Word2Vec with Gensim

Word2Vec is a technique for learning word embeddings. It is based on the principle that words that appear in similar contexts tend to have similar meanings. For example, the words "king" and "queen" may often appear in similar contexts, and Word2Vec will represent them as vectors that are close to each other in the vector space. Word2Vec operates on two primary models:

Continuous Bag of Words (CBOW): Predicts the target word (center word) from its context words (surrounding words).
Skip-gram: Predicts the context words from the target word (center word).

Gensim is an open-source Python library specifically designed for unsupervised topic modelling and NLP tasks. It excels at handling large text corpora and includes several efficient algorithms, such as Latent Dirichlet Allocation (LDA), Latent Semantic Indexing (LSI) and Word2Vec.

Implementation

Step 1: Installing and Setting Up Gensim for Word2Vec

Before starting, make sure you have Python and the necessary libraries installed. To install Gensim, you can use the following command:

Python

!pip install gensim
!pip install nltk

Step 2: Preprocessing Data for Word2Vec Models

Word2Vec requires large datasets of text to be effective, and preprocessing is a crucial step to ensure the model performs well.
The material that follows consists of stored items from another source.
-- ==== Sys2Proof/Config.lean ====
section
/-! DEFINITION. What an implementation fixes, and the free values: the capacities of the instance that `State.reset`
stands for, and the values the spec leaves open (93_implementation_defined.md U1, U2). -/

namespace Sys2Proof

/-- `HOST_CAP` of the instance `State.reset` stands for: the test instance of 00_scope.md R6.
DESIGN CHOICE (log 1): the parameter is OPEN; the machine reads it from HCAP, so that claims over all states cover every value. -/
def Config.hostCap : Nat := 64

/-- `PAY_CAP` of the instance `State.reset` stands for: the test instance of 00_scope.md R6.
DESIGN CHOICE (log 1): the parameter is OPEN; the machine reads it from PCAP. -/
def Config.payCap : Nat := 8

/-- Free value: what cell `a` of HOST holds after the reset numbered `epoch`, until it is written (10_state.md R37, 93 U1; log 2). -/
opaque Config.hostPowerUp : (epoch a : Nat) → Byte

/-- Free value: what cell `a` of PAY holds after the reset numbered `epoch`, until it is written (10_state.md R37, 93 U1; log 2). -/
opaque Config.payPowerUp : (epoch a : Nat) → Byte

/-- Free value: what cell `a` of BIT holds after the reset numbered `epoch`, until it is written (10_state.md R37, 93 U1; log 2). -/
opaque Config.bitPowerUp : (epoch a : Nat) → Bit

/-- Free value: what a `RegRead(r)`, r other than 1, returns while busy, as the draw numbered `n` (40_sequencer.md R100, 93 U2; log 3). -/
opaque Config.busyWord : (n : Nat) → Word

/-- Free value: what a `BufRead` of HOST or PAY returns while busy, as the draw numbered `n` (40_sequencer.md R102, 93 U2; log 3). -/
opaque Config.busyByte : (n : Nat) → Byte

/-- Free value: what a `BufRead` of BIT returns while busy, as the draw numbered `n` (40_sequencer.md R102, 93 U2; log 3). -/
opaque Config.busyBit : (n : Nat) → Bit

end Sys2Proof
end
Preprocessing typically involves the following steps:

Tokenization: Splitting sentences into individual words.
Lowercasing: Converting all words to lowercase to avoid treating "Apple" and "apple" as different words.
Removing Stopwords: Filtering out common words like "the", "is", and "in".
Lemmatization/Stemming: Reducing words to their base or root forms.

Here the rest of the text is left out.